The U.S. Department of Homeland Security (DHS), its Federal Emergency Management Agency (FEMA) and other government groups have issued clear and valuable procedures for protective measures, says Shepherd. “Compounding the problem is that by DHS definition, 85% of the country is a ‘soft’ target, meaning that access is difficult, if not impossible, to control,” he adds. “Unlike ‘hard’ targets, such as the White House or the Washington Monument, which can be shut down and secured quickly and completely during an Orange security condition, closing a soft target like a large chemical plant can have significant economic consequences.”
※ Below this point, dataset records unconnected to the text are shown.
-- ==== Sys2Proof/Decode.lean ====
section
/-! DEFINITION. Decoding a command word (spec/30_encoding.md R105), rejecting by the clause of R98 that the word breaks; the
encoder from the same tables (E1, E2); the textual form (R101) and the pseudo-commands (R102). -/

namespace Sys2Proof

/-- Why a word is illegal: the clauses (a) to (f) of R98. -/
inductive Reject where
  /-- (a): a bit of ZERO, [31:10], is 1 -/
  | zeroBits
  /-- (b): OPC is 10 to 15 -/
  | reservedOpcode
  /-- (c): the command does not use MAG and MAG is not 0 -/
  | unusedMag
  /-- (d): the command uses MAG and MAG is 3 -/
  | reservedMag
  /-- (e): the command does not use CONV and CONV is 1 -/
  | unusedConv
  /-- (f): the command does not use VAR and VAR is not 0 -/
  | unusedVar
deriving DecidableEq, Repr

/-- Field OPC (R91). -/
def fieldOpc (c : Word) : BitVec 4 := c.extractLsb' 0 4
/-- Field VAR (R92). -/
def fieldVar (c : Word) : BitVec 3 := c.extractLsb' 4 3
/-- Field CONV (R92). -/
def fieldConv (c : Word) : BitVec 1 := c.extractLsb' 7 1
/-- Field MAG (R92). -/
def fieldMag (c : Word) : BitVec 2 := c.extractLsb' 8 2
/-- Field ZERO (R92). -/
def fieldZero (c : Word) : BitVec 22 := c.extractLsb' 10 22

/-- R95: the variant of a selector value. -/
def decodeVariant (code : BitVec 3) : Variant :=
  match code.toNat with
  | 0 => .sobel
  | 1 => .sobelFast
  | 2 => .laplacian
  | 3 => .scharr
  | 4 => .sharpen
  | _ => .unrecognised code

/-- R96. -/
def decodeConv (code : BitVec 1) : Conv := if code = 0 then .checked else .fast

/-- R97: value 3 is reserved. -/
def decodeMag (code : BitVec 2) : Option Mag :=
  match code.toNat with
  | 0 => some .newton
  | 1 => some .bisect
  | 2 => some .float
  | _ => none

/-- A command that uses no selector (R98 (c), (e), (f)). -/
def decodePlain (i : Instr) (var : BitVec 3) (conv : BitVec 1) (mag : BitVec 2) : Except Reject Instr :=
  if mag ≠ 0 then .error .unusedMag
  else if conv ≠ 0 then .error .unusedConv
  else if var ≠ 0 then .error .unusedVar
  else .ok i

/-- R105, total on the 32-bit words. -/
def decode (c : Word) : Except Reject Instr :=
  if fieldZero c ≠ 0 then .error .zeroBits
  else
    let var := fieldVar c
    let conv := fieldConv c
    let mag := fieldMag c
    match (fieldOpc c).toNat with
    | 0 => decodePlain .nop var conv mag
    | 1 => if mag ≠ 0 then .error .unusedMag else .ok (.gradient (decodeVariant var) (decodeConv conv))
    | 2 =>
      if conv ≠ 0 then .error .unusedConv
      else if var ≠ 0 then .error .unusedVar
      else
        match decodeMag mag with
        | none => .error .reservedMag
        | some m => .ok (.magnitude m)
    | 3 =>
      match decodeMag mag with
      | none => .error .reservedMag
      | some m => .ok (.filter (decodeVariant var) (decodeConv conv) m)
    | 4 => decodePlain .filterMath var conv mag
    | 5 => decodePlain .gradPlanes var conv mag
    | 6 => decodePlain .filterSimd var conv mag
    | 7 => decodePlain .isqrtNewton var conv mag
    | 8 => decodePlain .isqrtBisect var conv mag
    | 9 =>
      if mag ≠ 0 then .error .unusedMag
      else if conv ≠ 0 then .error .unusedConv
      else .ok (.klookup (decodeVariant var))
    | _ => .error .reservedOpcode

/-- The selector value of a variant (R95). -/
def variantCode : Variant → BitVec 3
  | .sobel => 0
  | .sobelFast => 1
  | .laplacian => 2
  | .scharr => 3
  | .sharpen => 4
  | .unrecognised code => code

/-- The selector value of a convolution strategy (R96). -/
def convCode : Conv → BitVec 1
  | .checked => 0
  | .fast => 1

/-- The selector value of a magnitude strategy (R97). -/
def magCode : Mag → BitVec 2
  | .newton => 0
  | .bisect => 1
  | .float => 2

/-- Table E1: the word with the given fields and ZERO = 0. -/
def packCommand (opc : BitVec 4) (var : BitVec 3) (conv : BitVec 1) (mag : BitVec 2) : Word :=
  mag.setWidth 32 <<< 8 ||| conv.setWidth 32 <<< 7 ||| var.setWidth 32 <<< 4 ||| opc.setWidth 32

/-- Table E2: the word of a command. -/
def encode : Instr → Word
  | .nop => packCommand 0 0 0 0
  | .gradient v c => packCommand 1 (variantCode v) (convCode c) 0
  | .magnitude m => packCommand 2 0 0 (magCode m)
  | .filter v c m => packCommand 3 (variantCode v) (convCode c) (magCode m)
  | .filterMath => packCommand 4 0 0 0
  | .gradPlanes => packCommand 5 0 0 0
  | .filterSimd => packCommand 6 0 0 0
  | .isqrtNewton => packCommand 7 0 0 0
  | .isqrtBisect => packCommand 8 0 0 0
  | .klookup v => packCommand 9 (variantCode v) 0 0

/-- The instruction read from a row of spec/opcode_table.json: `w` numbered as the table numbers its bits, every bit from
`nbits` on being 0. The register bus moves whole 32-bit values, so there is no byte order to apply (R23). -/
def decodeTableWord (nbits w : Nat) : Option Instr :=
  match decode (BitVec.ofNat 32 (w % 2 ^ nbits)) with
  | .ok i => some i
  | .error _ => none

/-- DEFAULT_MAG of Table P1 (D26). -/
def defaultMag : Mag := .newton

/-- R102: the expansion of a pseudo-command. -/
def expandPseudo : Pseudo → Instr
  | .filterGray v => .filter v .checked defaultMag
  | .filterGrayFast v => .filter v .fast defaultMag
  | .filterGrayMath => .filterMath
  | .filterGraySimd => .filterSimd
  | .intSqrtNewton => .isqrtNewton
  | .intSqrtBisect => .isqrtBisect
  | .gradient v => .gradient v .checked
  | .magnitude m => .magnitude m
  | .kernelPairFor v => .klookup v

/-- The name of a variant in the textual form (R101); an unrecognised one is written as its number. -/
def variantName : Variant → String
  | .sobel => "SOBEL"
  | .sobelFast => "SOBELFAST"
  | .laplacian => "LAPLACIAN"
  | .scharr => "SCHARR"
  | .sharpen => "SHARPEN"
  | .unrecognised code => toString code.toNat

/-- The name of a convolution strategy in the textual form (R101). -/
def convName : Conv → String
  | .checked => "CHECKED"
  | .fast => "FAST"

/-- The name of a magnitude strategy in the textual form (R101). -/
def magName : Mag → String
  | .newton => "NEWTON"
  | .bisect => "BISECT"
  | .float => "FLOAT"

/-- R101: the textual form with every selector field the command uses written out, in the order var, conv, mag. -/
def commandText : Instr → String
  | .nop => "NOP"
  | .gradient v c => "GRADIENT var=" ++ variantName v ++ " conv=" ++ convName c
  | .magnitude m => "MAGNITUDE mag=" ++ magName m
  | .filter v c m => "FILTER var=" ++ variantName v ++ " conv=" ++ convName c ++ " mag=" ++ magName m
  | .filterMath => "FILTER_MATH"
  | .gradPlanes => "GRAD_PLANES"
  | .filterSimd => "FILTER_SIMD"
  | .isqrtNewton => "ISQRT_NEWTON"
  | .isqrtBisect => "ISQRT_BISECT"
  | .klookup v => "KLOOKUP var=" ++ variantName v

/-- The selector value a textual field stands for (R101): a name or, for var, a number 0 to 7; an omitted field is 0. -/
def assembleVar : Option String → Option (BitVec 3)
  | none => some 0
  | some t =>
    match ["SOBEL", "SOBELFAST", "LAPLACIAN", "SCHARR", "SHARPEN"].idxOf? t with
    | some k => some (BitVec.ofNat 3 k)
    | none => (["0", "1", "2", "3", "4", "5", "6", "7"].idxOf? t).map (BitVec.ofNat 3)

/-- As `assembleVar`, for conv (R101). -/
def assembleConv : Option String → Option (BitVec 1)
  | none => some 0
  | some t => (["CHECKED", "FAST"].idxOf? t).map (BitVec.ofNat 1)

/-- As `assembleVar`, for mag (R101). -/
def assembleMag : Option String → Option (BitVec 2)
  | none => some 0
  | some t => (["NEWTON", "BISECT", "FLOAT"].idxOf? t).map (BitVec.ofNat 2)

/-- OPC and the selector fields a mnemonic takes, in the order R101 writes them (Table E2, R94). -/
def mnemonicForm : String → Option (BitVec 4 × List String)
  | "NOP" => some (0, [])
  | "GRADIENT" => some (1, ["var", "conv"])
  | "MAGNITUDE" => some (2, ["mag"])
  | "FILTER" => some (3, ["var", "conv", "mag"])
  | "FILTER_MATH" => some (4, [])
  | "GRAD_PLANES" => some (5, [])
  | "FILTER_SIMD" => some (6, [])
  | "ISQRT_NEWTON" => some (7, [])
  | "ISQRT_BISECT" => some (8, [])
  | "KLOOKUP" => some (9, ["var"])
  | _ => none

/-- R101: the word of a command written as its mnemonic and `field=NAME` pairs (each pair given here as the two names). -/
def assemble (mnemonic : String) (fields : List (String × String)) : Option Word :=
  match mnemonicForm mnemonic with
  | none => none
  | some (opc, used) =>
    if (fields.map Prod.fst).isSublist used then
      match assembleVar (fields.lookup "var"), assembleConv (fields.lookup "conv"), assembleMag (fields.lookup "mag") with
      | some var, some conv, some mag => some (packCommand opc var conv mag)
      | _, _, _ => none
    else none

end Sys2Proof
end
Even if your plant is a soft target and securing it completely seems like an impossible task, there are still many things you can do. Peter Stickles, a partner at security consulting firm ioMosaic (www.iomosaic.com), says the focus of plant security should be a practical and doable risk reduction based on “deter, detect and delay.” The mechanisms to accomplish this should be incorporated into internal policies and procedures, perimeter security systems, and a rapid, robust response. “The recommended practice should also incorporate a risk-based assessment approach that puts terrorist attacks in context with other plant risks,” he advises.
The first line of defense, then, is good perimeter security.
On the perimeter
Robert Gruber, technology manager for the Security Solutions Group of Master Halco (www.fenceonline.com), a manufacturer of perimeter fences, says a good fence deters, detects and defends. “If my fence is more formidable than my neighbor’s, then the trespasser will attack my neighbor instead of me,” he says. “Fences are still designed with deterrence in mind. A fence can be built to withstand a 15,000 lb vehicle traveling at 50 mph with a penetration of only one meter. This is the U.S. State Department’s K-12 rating.”
Alas, a person can still climb such a fence. “Sandia Labs testing has determined that a highly skilled trespasser could get to the other side of a well-designed fence in about four seconds,” Gruber notes. “Typically, a fence designer will aim for a 40-second delay at the perimeter by using a series of fences, barbed wire, razor wire and other devices.”
With the security situation getting tougher, Gruber says it has become very important to detect, delay and respond at the perimeter. Fortunately, technology — including fiberoptic cables, taut wire, and buried cable — has come to the rescue (Figure 1).
Figure 1: A fence with a good fiber optic cable can deter and detect intruders. A good fence tries to delay intruders by 40 seconds with razor wire, secondary fences, etc.
“With a fiberoptic cable stretched along the fence, a bend or twist in the fiber would show a slight variation in the color of light,” Gruber explains. “An optical time domain reflectometer attached to the cable would locate the spot where the bend took place within a meter.”
The old standby, taut wire, is still one of the most efficient systems. “Wire is stretched tight, like a guitar string, typically at the offsets atop the fence. These wires are attached to sensors,” says Gruber.
Other sensors that can be attached to the fence include capacitive, inductive or magnetic sensors that can detect a human carrying metal, but ignore animals. Fiberoptic or electromagnetic coax cable can be buried in the ground in front of or behind a fence. Pressure on either cable produces a signal that can be detected by sensors.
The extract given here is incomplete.